Count how many lines in the following data hold the word "keys". Your answer is the number and nothing else.

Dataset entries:
-------
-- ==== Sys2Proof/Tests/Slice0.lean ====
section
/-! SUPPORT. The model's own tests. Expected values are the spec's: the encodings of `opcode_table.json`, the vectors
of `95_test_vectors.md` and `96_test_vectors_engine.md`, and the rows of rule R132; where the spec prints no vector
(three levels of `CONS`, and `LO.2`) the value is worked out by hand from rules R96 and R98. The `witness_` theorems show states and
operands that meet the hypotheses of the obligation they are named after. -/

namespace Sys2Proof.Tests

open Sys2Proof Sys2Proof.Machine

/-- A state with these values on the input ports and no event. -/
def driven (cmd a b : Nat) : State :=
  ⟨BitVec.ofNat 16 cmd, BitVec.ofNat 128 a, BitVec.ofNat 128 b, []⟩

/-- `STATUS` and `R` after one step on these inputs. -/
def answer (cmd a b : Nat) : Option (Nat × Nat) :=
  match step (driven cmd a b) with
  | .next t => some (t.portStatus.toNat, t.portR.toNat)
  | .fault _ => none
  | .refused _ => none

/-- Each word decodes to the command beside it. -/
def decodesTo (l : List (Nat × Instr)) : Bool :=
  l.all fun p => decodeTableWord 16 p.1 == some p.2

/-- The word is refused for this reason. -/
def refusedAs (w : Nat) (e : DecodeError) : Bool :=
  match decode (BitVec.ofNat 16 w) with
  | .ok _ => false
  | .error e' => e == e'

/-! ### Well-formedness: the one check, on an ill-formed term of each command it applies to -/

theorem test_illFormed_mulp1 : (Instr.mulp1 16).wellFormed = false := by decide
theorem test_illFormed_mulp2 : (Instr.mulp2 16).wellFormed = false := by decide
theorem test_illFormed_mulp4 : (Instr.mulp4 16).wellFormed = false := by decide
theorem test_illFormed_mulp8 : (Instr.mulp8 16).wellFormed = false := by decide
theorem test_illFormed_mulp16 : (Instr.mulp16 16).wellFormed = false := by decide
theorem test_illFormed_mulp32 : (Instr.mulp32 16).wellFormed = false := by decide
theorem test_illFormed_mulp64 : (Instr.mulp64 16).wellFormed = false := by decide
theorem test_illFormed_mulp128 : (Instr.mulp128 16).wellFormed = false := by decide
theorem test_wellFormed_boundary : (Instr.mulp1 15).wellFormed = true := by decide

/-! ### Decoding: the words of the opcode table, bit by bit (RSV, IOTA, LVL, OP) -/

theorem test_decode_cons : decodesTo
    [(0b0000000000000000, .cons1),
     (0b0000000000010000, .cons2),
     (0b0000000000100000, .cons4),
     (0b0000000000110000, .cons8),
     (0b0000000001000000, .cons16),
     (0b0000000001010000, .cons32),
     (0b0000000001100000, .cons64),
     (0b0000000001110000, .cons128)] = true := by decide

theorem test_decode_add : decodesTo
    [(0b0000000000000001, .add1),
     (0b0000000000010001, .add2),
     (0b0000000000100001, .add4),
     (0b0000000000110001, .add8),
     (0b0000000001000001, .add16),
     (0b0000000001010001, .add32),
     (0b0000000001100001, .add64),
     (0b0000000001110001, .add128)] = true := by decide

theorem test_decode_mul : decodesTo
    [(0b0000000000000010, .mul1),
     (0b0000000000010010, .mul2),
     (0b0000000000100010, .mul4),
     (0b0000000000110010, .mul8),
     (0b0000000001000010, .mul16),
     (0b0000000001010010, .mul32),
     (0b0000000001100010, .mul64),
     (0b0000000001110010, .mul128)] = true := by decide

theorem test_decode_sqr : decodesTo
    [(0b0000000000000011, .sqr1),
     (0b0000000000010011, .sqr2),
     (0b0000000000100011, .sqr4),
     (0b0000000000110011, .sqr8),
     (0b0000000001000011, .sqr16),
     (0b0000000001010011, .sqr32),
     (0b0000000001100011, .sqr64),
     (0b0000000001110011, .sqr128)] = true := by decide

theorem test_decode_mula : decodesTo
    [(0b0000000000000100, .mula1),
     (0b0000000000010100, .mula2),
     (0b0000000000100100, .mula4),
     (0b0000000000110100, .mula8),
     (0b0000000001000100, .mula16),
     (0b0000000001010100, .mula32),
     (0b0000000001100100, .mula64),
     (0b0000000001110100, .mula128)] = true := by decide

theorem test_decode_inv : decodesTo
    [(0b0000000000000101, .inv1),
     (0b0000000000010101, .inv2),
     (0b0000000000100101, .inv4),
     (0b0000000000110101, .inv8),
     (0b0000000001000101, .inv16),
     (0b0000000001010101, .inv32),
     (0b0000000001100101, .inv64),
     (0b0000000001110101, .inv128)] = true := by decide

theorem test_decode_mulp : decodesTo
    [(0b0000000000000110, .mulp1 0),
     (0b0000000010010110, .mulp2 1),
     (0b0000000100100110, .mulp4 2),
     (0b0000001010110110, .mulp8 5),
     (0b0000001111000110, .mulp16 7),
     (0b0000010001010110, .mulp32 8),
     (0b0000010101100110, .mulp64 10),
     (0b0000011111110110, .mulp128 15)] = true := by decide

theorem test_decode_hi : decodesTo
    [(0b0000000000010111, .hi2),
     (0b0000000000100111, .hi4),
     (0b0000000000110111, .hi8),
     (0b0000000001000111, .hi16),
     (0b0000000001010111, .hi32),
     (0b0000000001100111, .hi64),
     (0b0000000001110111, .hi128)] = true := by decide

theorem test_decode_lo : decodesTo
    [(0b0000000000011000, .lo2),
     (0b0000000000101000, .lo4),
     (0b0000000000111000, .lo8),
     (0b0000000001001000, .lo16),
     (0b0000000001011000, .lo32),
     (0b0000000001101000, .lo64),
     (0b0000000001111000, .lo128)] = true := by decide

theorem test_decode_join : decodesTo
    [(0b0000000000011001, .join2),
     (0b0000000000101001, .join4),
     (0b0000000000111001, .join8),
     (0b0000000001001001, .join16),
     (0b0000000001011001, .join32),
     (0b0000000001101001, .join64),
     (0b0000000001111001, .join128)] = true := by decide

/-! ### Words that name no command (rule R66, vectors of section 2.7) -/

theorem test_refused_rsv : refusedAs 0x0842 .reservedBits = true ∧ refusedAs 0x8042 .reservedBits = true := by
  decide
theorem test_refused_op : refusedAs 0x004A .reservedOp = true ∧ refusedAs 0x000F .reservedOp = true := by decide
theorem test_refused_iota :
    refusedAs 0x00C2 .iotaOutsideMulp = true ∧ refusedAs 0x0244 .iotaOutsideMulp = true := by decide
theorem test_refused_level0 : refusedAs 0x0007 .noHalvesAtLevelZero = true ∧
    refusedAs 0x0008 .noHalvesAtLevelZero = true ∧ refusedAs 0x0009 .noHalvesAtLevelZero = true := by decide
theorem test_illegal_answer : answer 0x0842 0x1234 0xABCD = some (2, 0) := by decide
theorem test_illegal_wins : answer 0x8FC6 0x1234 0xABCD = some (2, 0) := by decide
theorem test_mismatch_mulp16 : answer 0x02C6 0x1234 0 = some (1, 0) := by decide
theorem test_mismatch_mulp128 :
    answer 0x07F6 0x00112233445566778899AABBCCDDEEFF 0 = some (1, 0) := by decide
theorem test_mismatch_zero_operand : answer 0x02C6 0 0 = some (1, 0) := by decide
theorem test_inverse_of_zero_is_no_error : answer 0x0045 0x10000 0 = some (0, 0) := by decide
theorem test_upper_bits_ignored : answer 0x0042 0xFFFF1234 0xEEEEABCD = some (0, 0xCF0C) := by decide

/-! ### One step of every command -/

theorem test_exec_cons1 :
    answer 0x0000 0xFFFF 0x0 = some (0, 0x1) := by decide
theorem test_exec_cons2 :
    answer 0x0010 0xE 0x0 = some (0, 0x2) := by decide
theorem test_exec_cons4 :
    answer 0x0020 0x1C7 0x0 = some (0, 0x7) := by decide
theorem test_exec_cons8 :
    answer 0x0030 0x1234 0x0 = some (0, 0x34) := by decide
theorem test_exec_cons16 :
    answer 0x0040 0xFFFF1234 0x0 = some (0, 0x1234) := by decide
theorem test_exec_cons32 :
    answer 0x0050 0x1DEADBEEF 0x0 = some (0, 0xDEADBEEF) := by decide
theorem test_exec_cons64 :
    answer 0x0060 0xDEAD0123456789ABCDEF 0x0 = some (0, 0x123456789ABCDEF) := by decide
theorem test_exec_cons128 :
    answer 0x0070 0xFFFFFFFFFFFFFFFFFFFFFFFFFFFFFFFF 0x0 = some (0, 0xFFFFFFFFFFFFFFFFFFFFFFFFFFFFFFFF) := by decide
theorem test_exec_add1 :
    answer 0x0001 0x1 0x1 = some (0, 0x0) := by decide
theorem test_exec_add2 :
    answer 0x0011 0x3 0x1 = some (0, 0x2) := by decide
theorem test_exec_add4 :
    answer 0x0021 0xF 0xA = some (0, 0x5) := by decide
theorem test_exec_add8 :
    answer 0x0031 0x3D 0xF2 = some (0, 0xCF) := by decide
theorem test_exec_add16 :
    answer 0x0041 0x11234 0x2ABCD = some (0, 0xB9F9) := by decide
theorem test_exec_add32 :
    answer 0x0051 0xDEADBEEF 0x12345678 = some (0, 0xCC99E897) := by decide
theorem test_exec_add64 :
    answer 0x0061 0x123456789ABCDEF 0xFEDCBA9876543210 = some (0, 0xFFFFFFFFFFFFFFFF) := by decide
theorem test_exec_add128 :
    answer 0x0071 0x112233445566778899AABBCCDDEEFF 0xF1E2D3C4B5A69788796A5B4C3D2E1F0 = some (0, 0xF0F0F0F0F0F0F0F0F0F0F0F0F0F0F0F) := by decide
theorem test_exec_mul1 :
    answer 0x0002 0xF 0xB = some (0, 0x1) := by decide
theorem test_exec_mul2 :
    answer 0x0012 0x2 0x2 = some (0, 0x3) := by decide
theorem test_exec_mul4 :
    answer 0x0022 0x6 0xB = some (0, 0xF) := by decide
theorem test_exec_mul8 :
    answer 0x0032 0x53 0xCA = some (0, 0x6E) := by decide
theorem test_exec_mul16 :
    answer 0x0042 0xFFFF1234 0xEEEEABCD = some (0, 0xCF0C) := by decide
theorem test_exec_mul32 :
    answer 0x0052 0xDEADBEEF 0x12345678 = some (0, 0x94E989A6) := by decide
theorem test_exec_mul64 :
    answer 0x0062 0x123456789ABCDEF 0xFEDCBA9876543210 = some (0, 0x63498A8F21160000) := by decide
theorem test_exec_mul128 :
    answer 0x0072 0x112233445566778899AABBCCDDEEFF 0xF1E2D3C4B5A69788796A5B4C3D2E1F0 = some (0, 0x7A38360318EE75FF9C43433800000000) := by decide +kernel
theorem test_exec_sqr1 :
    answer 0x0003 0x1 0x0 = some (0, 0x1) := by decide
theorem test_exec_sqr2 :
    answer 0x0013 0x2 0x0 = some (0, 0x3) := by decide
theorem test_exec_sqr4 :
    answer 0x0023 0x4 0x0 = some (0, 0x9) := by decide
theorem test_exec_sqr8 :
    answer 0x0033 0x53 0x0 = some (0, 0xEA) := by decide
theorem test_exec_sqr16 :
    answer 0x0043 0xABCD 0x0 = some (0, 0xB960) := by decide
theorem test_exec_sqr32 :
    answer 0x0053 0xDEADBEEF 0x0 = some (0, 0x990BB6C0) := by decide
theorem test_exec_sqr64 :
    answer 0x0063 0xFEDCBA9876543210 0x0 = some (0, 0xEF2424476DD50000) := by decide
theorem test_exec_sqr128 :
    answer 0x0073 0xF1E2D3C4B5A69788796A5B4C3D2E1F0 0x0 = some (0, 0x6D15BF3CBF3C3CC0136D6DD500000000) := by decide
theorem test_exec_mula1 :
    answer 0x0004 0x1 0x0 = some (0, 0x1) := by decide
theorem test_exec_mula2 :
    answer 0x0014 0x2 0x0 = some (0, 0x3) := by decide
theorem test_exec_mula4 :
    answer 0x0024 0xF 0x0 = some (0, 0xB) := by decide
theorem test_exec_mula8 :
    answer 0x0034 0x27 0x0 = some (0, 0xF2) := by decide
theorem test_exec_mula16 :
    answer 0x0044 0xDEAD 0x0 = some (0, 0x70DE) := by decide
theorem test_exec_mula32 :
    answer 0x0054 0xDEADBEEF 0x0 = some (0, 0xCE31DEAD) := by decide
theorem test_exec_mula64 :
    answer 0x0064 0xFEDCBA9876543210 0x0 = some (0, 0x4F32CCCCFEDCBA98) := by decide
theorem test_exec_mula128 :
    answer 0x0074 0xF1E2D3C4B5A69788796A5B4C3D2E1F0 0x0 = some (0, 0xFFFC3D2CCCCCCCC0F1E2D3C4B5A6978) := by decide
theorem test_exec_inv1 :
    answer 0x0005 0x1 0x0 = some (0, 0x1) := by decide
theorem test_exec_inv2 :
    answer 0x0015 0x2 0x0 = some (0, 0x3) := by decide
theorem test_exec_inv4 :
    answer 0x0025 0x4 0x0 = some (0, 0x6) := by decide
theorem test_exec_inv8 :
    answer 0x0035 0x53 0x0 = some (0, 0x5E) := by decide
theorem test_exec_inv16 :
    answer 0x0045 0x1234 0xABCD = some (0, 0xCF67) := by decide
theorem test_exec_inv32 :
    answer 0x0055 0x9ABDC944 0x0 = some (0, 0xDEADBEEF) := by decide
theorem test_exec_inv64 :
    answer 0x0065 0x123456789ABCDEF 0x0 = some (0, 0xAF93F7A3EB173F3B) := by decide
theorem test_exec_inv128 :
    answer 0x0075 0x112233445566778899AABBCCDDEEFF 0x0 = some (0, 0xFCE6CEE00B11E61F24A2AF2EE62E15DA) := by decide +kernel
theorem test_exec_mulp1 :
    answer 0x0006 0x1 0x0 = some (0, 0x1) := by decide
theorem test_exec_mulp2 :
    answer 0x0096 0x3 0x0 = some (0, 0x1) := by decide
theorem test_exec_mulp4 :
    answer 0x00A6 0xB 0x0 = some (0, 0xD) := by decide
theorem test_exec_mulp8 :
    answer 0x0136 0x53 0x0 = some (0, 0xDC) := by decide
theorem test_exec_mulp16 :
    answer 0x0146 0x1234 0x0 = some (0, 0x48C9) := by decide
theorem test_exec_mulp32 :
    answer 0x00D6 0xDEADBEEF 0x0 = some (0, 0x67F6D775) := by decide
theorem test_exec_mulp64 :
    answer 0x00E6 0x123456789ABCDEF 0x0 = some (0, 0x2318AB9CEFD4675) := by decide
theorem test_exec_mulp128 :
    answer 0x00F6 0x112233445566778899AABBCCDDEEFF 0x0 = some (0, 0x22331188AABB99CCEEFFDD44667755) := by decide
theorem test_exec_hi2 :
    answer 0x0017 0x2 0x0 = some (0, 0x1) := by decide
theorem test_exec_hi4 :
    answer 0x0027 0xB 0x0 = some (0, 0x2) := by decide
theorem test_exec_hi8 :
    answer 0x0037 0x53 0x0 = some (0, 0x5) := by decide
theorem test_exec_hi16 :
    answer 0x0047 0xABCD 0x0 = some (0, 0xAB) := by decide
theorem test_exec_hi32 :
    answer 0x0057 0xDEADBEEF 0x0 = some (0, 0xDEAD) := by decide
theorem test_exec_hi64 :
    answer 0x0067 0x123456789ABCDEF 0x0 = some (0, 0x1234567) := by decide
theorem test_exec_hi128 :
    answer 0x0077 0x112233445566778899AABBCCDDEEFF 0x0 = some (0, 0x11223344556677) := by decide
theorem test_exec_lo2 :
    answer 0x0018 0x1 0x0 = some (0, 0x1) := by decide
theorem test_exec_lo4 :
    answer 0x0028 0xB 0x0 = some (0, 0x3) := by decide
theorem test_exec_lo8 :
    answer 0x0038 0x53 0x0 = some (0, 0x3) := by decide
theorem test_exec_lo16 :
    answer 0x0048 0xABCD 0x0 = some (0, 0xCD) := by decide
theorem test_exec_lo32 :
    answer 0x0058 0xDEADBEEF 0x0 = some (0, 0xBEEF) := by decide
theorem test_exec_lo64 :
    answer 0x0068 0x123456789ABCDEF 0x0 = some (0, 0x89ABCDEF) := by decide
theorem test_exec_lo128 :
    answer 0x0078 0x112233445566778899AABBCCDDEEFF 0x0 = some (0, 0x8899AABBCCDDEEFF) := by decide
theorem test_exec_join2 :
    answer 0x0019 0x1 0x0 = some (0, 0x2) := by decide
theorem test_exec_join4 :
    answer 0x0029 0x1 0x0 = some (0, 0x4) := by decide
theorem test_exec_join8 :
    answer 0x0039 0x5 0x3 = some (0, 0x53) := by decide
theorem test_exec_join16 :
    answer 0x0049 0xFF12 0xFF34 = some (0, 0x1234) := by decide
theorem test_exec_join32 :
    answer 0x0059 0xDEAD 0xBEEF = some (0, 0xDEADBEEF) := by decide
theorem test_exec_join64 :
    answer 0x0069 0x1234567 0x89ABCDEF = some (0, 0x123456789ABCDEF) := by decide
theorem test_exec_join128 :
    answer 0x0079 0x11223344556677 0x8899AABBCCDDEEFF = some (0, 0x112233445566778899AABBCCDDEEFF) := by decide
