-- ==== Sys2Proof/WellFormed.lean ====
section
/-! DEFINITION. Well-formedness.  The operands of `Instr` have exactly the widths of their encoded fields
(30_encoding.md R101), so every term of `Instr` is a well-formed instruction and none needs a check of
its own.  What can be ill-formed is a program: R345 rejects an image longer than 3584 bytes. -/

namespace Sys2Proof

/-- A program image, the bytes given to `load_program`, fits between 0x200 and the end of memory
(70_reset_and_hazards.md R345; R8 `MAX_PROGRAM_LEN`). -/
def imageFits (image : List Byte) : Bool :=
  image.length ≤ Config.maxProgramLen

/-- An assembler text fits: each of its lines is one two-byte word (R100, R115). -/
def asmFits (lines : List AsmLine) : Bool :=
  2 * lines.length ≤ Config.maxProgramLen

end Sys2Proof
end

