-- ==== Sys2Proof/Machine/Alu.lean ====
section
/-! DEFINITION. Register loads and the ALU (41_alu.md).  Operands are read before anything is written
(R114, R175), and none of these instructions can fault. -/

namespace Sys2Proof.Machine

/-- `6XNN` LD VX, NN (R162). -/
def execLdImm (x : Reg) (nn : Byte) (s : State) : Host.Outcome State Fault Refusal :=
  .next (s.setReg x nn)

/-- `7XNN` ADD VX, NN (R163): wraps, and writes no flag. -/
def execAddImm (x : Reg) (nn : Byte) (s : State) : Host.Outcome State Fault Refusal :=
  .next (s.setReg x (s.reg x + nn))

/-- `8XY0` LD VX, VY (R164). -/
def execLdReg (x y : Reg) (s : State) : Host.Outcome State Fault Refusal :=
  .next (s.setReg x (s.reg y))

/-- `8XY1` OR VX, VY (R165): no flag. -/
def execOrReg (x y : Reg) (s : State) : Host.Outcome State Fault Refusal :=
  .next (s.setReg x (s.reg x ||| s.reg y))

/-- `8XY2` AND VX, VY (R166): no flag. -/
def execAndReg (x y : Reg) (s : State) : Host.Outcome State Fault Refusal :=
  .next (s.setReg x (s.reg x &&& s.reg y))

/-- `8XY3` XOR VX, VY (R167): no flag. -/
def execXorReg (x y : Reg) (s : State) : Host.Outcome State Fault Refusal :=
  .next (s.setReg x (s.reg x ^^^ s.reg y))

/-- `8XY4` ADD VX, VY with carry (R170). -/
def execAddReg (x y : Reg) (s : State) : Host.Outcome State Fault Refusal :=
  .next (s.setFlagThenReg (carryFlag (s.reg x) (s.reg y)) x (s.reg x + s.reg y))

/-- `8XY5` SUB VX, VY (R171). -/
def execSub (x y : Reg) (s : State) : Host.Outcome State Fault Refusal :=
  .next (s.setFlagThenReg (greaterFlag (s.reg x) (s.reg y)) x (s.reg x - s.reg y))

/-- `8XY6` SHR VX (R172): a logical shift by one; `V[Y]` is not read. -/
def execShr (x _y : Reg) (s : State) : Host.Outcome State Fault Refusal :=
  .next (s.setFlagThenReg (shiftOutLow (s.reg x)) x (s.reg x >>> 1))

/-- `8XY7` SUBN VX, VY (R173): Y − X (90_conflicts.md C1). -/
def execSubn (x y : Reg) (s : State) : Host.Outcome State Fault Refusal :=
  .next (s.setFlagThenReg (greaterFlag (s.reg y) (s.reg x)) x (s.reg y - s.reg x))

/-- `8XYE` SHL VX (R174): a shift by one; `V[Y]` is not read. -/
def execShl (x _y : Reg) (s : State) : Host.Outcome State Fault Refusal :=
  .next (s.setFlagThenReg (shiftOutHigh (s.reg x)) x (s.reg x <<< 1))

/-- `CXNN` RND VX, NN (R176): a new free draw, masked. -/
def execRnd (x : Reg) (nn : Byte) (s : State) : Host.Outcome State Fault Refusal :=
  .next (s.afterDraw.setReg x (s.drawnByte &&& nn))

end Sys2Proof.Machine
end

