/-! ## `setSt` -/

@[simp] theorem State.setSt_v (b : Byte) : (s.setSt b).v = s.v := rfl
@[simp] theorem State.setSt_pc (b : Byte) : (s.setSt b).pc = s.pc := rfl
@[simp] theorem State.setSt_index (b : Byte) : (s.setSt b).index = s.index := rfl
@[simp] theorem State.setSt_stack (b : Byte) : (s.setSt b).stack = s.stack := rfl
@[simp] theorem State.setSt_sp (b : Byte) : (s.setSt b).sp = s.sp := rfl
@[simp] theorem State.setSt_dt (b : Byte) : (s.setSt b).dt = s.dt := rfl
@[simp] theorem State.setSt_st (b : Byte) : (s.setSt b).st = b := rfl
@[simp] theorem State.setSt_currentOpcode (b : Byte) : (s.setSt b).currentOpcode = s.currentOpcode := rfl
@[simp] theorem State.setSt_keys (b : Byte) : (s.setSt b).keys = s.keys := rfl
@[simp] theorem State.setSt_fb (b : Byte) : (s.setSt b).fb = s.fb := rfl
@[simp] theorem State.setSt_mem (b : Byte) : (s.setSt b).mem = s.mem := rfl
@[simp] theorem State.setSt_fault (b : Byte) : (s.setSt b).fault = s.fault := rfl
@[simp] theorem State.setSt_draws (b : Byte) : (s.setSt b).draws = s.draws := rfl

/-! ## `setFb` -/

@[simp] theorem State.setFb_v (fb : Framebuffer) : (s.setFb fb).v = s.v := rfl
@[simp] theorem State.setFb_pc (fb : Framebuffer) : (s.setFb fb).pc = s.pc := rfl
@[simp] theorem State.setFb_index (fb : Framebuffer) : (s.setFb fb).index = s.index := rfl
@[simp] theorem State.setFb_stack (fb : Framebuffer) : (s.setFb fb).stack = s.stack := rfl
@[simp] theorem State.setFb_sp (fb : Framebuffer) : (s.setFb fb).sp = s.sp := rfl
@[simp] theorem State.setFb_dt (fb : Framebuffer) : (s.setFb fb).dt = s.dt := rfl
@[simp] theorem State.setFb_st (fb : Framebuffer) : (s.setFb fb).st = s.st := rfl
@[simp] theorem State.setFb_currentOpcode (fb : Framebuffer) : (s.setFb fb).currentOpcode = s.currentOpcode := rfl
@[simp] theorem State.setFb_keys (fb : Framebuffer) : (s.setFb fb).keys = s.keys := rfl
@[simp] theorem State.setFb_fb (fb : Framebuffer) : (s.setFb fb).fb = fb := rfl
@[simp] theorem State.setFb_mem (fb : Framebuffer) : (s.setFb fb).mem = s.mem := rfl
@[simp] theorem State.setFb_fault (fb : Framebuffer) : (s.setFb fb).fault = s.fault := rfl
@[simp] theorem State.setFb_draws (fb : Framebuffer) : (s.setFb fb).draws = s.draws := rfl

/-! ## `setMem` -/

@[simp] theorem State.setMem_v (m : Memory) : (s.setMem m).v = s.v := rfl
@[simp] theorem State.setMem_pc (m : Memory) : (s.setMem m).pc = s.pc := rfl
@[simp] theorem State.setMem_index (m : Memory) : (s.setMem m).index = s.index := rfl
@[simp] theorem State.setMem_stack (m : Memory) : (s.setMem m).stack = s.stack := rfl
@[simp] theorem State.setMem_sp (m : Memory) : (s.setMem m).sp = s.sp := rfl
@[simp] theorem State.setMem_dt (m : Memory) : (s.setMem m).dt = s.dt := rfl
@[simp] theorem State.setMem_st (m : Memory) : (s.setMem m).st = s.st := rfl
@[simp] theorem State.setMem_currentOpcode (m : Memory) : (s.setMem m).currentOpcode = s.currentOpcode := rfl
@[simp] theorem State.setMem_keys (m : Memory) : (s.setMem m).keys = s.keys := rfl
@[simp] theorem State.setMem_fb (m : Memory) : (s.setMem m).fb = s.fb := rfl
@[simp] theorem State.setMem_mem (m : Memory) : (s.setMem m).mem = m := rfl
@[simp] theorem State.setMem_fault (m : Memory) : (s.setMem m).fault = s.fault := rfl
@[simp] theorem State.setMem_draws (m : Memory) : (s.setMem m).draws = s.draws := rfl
-------
■ **Task answer**
3